*** TASK INPUT Section Begins ***

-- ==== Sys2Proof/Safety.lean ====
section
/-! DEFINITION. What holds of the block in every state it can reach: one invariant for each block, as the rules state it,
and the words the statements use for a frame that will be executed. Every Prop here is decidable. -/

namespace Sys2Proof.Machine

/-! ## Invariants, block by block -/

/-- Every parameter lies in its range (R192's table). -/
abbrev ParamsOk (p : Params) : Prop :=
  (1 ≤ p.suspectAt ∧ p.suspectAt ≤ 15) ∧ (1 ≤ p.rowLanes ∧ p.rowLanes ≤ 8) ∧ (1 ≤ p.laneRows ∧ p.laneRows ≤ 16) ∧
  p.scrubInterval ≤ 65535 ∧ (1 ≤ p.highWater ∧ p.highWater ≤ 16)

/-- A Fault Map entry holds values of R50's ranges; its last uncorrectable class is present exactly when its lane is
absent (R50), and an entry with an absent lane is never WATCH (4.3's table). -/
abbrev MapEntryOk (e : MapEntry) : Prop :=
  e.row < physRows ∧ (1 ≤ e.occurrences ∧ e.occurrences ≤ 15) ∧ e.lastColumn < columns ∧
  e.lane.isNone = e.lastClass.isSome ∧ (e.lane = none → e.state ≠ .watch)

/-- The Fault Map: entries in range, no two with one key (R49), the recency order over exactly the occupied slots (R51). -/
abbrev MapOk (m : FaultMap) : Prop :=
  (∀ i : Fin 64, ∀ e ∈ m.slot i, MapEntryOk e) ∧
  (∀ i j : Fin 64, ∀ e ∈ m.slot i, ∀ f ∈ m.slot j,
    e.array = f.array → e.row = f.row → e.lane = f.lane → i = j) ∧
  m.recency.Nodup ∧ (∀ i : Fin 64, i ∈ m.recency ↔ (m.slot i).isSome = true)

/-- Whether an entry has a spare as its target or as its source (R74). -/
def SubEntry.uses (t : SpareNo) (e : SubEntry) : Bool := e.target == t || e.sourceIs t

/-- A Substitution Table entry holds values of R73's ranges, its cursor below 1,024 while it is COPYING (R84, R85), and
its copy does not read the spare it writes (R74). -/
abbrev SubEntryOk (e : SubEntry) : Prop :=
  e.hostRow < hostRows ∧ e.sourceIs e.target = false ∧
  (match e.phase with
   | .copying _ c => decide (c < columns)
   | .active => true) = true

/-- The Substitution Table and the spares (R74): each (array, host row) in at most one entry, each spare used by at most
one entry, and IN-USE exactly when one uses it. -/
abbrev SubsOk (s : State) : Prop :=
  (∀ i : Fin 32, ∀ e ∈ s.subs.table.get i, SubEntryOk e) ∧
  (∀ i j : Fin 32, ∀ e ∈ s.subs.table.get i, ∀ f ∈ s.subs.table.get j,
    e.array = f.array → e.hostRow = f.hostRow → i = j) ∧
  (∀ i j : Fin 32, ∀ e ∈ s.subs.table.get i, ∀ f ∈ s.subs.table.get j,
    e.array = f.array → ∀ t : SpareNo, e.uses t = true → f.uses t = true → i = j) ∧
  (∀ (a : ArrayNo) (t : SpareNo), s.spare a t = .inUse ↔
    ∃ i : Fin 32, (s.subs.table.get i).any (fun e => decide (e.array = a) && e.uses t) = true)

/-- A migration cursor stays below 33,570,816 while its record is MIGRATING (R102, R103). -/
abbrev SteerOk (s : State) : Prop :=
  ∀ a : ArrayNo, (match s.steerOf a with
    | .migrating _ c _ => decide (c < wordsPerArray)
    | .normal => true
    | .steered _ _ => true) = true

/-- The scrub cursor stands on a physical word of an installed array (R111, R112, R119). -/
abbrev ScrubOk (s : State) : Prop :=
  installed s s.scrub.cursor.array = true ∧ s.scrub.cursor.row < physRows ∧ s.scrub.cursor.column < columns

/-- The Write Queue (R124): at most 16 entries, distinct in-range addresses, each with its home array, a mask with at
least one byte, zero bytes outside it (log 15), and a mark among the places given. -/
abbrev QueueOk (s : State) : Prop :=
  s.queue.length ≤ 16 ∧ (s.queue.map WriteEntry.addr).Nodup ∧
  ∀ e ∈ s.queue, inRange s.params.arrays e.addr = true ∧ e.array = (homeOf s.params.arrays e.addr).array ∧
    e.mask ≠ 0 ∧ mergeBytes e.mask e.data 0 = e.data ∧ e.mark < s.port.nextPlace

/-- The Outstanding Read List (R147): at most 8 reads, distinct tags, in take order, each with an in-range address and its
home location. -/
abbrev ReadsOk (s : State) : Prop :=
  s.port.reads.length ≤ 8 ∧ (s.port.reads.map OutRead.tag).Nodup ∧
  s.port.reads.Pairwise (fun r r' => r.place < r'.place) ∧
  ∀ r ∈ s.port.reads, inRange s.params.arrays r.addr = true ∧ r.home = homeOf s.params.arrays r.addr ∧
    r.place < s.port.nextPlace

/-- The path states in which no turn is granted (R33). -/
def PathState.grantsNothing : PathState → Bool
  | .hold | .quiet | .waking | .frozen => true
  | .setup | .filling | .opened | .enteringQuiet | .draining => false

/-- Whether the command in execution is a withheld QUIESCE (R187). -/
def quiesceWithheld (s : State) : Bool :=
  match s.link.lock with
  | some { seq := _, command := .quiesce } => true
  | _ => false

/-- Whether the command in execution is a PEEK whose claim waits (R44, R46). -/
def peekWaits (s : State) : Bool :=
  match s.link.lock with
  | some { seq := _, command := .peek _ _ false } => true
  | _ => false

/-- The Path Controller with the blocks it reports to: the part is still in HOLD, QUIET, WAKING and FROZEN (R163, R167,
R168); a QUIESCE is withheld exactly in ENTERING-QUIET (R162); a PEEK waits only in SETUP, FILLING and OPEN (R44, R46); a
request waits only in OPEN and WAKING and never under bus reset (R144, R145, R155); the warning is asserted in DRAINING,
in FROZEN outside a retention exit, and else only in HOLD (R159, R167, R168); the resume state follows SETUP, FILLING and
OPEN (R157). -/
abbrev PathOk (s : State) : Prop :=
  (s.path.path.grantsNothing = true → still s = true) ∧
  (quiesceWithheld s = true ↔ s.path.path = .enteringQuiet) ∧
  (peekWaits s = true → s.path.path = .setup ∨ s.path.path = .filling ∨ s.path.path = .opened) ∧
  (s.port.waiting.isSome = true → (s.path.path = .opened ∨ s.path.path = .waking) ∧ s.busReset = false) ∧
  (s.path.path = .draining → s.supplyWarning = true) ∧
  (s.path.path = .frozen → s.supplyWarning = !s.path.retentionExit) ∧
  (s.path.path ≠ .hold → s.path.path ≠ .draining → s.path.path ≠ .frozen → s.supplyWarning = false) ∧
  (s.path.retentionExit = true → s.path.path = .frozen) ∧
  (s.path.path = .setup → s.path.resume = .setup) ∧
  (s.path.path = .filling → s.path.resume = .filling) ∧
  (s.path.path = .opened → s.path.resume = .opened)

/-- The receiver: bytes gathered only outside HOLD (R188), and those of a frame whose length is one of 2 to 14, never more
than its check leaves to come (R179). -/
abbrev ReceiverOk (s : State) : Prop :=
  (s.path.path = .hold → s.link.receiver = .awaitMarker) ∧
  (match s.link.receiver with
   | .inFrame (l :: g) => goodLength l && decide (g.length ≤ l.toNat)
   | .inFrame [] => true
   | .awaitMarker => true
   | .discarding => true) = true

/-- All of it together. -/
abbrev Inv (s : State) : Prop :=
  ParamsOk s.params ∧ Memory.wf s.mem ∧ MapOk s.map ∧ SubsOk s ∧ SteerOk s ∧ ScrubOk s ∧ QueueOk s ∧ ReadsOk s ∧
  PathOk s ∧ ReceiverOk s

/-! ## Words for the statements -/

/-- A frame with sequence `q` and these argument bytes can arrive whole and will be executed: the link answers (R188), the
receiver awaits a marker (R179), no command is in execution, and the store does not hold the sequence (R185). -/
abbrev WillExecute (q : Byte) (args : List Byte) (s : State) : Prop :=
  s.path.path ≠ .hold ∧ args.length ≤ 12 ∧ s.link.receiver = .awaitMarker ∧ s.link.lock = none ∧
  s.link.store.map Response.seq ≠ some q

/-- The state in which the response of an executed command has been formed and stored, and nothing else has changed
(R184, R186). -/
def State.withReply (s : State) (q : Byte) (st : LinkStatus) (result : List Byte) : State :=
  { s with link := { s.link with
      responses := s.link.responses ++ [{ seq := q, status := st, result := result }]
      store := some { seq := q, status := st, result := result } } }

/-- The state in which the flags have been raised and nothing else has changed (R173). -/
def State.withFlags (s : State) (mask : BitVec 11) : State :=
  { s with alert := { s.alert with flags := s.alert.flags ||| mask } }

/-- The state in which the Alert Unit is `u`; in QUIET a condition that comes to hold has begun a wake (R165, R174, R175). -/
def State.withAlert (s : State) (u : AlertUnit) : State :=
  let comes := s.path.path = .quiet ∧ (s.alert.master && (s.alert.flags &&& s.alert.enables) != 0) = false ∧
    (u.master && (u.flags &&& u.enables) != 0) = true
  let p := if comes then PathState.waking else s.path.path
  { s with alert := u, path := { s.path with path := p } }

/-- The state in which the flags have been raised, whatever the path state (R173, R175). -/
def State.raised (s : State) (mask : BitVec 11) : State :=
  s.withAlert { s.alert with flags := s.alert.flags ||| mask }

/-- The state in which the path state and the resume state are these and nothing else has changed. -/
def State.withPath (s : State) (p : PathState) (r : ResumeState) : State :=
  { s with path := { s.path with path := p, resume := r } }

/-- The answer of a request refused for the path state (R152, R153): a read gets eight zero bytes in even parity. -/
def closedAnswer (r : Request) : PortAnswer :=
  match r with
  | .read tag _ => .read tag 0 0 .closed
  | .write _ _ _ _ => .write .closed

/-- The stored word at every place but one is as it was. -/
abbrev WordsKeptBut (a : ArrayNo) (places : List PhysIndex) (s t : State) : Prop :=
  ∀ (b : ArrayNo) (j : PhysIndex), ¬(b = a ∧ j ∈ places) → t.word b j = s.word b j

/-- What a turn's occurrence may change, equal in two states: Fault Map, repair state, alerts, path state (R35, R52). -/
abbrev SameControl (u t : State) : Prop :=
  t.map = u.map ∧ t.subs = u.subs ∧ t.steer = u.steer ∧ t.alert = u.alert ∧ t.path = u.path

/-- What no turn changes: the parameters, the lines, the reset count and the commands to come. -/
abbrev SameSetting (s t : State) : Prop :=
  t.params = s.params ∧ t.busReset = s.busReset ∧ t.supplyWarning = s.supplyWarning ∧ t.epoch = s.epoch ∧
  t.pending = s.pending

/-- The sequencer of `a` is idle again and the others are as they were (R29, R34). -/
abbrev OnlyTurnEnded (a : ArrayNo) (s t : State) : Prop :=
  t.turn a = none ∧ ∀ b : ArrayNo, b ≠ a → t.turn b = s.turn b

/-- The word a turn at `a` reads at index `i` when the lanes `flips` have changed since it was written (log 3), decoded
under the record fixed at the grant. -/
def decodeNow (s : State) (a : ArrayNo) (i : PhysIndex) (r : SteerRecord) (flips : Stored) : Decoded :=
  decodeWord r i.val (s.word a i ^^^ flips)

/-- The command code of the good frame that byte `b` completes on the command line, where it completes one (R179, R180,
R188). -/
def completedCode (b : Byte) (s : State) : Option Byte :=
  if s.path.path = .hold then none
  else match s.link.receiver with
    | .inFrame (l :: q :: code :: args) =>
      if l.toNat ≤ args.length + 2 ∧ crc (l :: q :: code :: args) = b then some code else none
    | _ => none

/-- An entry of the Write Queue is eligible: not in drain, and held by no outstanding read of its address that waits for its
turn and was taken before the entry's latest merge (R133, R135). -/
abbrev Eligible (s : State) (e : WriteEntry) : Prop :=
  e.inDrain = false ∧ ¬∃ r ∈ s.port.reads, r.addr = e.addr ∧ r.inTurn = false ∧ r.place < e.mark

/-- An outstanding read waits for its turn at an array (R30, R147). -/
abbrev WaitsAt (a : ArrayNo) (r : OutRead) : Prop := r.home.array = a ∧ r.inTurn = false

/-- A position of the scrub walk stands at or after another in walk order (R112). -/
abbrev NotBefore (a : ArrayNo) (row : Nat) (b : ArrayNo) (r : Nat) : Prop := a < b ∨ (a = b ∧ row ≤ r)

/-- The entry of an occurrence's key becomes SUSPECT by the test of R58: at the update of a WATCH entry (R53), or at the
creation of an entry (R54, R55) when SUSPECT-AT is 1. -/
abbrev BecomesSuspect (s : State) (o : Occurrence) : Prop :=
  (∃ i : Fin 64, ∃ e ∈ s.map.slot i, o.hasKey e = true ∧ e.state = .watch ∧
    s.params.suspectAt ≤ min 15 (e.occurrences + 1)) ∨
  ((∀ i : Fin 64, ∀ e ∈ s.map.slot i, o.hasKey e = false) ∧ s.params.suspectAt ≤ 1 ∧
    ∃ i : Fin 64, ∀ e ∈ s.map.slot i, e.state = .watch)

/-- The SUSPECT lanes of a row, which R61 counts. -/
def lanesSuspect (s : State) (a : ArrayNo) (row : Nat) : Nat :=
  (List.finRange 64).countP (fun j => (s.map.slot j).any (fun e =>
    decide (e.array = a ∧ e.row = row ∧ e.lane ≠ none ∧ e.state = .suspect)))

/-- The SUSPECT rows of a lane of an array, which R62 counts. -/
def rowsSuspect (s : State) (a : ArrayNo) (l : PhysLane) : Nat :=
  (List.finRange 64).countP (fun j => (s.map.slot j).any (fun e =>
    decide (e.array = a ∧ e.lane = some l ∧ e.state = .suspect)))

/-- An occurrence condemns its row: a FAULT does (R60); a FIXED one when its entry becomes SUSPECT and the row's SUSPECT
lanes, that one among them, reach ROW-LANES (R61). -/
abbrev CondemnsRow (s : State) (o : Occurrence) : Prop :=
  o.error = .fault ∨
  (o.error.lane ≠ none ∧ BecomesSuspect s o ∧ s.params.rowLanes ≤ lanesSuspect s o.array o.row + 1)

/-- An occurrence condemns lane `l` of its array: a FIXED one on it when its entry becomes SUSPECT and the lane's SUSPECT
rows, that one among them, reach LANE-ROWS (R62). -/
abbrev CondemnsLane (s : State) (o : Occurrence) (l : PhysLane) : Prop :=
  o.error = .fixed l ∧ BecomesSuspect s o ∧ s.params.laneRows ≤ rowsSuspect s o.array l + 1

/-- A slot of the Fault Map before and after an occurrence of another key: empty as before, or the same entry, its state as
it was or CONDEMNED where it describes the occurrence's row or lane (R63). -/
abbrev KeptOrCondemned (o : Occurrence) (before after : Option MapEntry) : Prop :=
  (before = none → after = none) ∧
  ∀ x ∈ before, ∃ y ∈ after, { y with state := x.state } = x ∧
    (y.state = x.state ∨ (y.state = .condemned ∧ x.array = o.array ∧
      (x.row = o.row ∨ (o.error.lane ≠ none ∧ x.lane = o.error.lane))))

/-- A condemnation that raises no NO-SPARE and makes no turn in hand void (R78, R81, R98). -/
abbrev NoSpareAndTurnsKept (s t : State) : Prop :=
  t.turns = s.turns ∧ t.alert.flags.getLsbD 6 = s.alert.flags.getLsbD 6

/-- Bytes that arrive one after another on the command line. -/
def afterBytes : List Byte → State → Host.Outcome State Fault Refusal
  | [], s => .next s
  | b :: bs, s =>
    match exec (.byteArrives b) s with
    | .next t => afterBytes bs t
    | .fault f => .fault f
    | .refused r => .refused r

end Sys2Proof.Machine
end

*** TASK INPUT Section Ends ***
*** TASK INPUT Section Begins ***

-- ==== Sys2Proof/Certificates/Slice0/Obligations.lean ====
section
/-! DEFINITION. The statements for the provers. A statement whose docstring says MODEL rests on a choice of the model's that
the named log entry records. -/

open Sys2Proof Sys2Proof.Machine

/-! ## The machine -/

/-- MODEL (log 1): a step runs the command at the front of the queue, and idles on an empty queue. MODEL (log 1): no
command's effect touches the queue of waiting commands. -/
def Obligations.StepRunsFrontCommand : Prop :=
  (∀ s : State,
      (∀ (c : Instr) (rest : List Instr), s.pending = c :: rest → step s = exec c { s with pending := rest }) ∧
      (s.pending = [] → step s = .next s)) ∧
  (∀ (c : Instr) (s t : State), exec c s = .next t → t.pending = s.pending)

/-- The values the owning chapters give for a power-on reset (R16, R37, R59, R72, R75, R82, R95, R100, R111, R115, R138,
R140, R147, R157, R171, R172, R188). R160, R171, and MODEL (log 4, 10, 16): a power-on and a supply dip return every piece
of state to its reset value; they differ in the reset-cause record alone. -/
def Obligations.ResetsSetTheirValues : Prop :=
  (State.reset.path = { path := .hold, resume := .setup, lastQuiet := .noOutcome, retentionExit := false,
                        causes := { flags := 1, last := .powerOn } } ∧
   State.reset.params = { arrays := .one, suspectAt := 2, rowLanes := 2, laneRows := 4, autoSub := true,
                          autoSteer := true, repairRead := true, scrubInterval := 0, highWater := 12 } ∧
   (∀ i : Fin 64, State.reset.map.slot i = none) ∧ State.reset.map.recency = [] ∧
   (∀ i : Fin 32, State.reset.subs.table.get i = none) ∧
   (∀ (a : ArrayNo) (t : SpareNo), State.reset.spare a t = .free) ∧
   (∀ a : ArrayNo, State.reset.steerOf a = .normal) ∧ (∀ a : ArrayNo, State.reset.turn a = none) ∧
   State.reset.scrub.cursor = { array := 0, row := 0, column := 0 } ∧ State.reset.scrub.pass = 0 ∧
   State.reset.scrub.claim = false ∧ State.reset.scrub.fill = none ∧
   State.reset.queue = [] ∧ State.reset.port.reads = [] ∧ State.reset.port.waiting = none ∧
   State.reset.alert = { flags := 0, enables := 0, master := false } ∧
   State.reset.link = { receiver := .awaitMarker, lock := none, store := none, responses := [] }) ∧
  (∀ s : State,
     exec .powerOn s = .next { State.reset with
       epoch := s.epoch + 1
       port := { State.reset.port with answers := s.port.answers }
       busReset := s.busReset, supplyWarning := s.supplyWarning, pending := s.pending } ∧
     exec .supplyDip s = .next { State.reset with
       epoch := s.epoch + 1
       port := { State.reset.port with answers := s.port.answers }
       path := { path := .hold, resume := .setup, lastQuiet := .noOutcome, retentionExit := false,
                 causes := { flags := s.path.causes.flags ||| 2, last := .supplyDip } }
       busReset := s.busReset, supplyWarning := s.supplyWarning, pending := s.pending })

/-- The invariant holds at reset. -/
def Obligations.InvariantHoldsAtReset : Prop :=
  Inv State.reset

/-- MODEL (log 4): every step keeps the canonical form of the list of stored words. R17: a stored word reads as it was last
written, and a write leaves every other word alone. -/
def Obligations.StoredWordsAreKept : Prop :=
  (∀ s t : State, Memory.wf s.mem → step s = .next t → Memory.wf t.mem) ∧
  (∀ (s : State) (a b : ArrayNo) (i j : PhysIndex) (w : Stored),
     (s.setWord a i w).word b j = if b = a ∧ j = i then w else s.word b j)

*** TASK INPUT Section Ends ***

Above this instruction are the records; retype exactly the lines from the one containing "(s.path.path = .setup" up to and including the one containing "s.link.store.map Response.seq ≠ some q".

  (s.path.path = .setup → s.path.resume = .setup) ∧
  (s.path.path = .filling → s.path.resume = .filling) ∧
  (s.path.path = .opened → s.path.resume = .opened)

/-- The receiver: bytes gathered only outside HOLD (R188), and those of a frame whose length is one of 2 to 14, never more
than its check leaves to come (R179). -/
abbrev ReceiverOk (s : State) : Prop :=
  (s.path.path = .hold → s.link.receiver = .awaitMarker) ∧
  (match s.link.receiver with
   | .inFrame (l :: g) => goodLength l && decide (g.length ≤ l.toNat)
   | .inFrame [] => true
   | .awaitMarker => true
   | .discarding => true) = true

/-- All of it together. -/
abbrev Inv (s : State) : Prop :=
  ParamsOk s.params ∧ Memory.wf s.mem ∧ MapOk s.map ∧ SubsOk s ∧ SteerOk s ∧ ScrubOk s ∧ QueueOk s ∧ ReadsOk s ∧
  PathOk s ∧ ReceiverOk s

/-! ## Words for the statements -/

/-- A frame with sequence `q` and these argument bytes can arrive whole and will be executed: the link answers (R188), the
receiver awaits a marker (R179), no command is in execution, and the store does not hold the sequence (R185). -/
abbrev WillExecute (q : Byte) (args : List Byte) (s : State) : Prop :=
  s.path.path ≠ .hold ∧ args.length ≤ 12 ∧ s.link.receiver = .awaitMarker ∧ s.link.lock = none ∧
  s.link.store.map Response.seq ≠ some q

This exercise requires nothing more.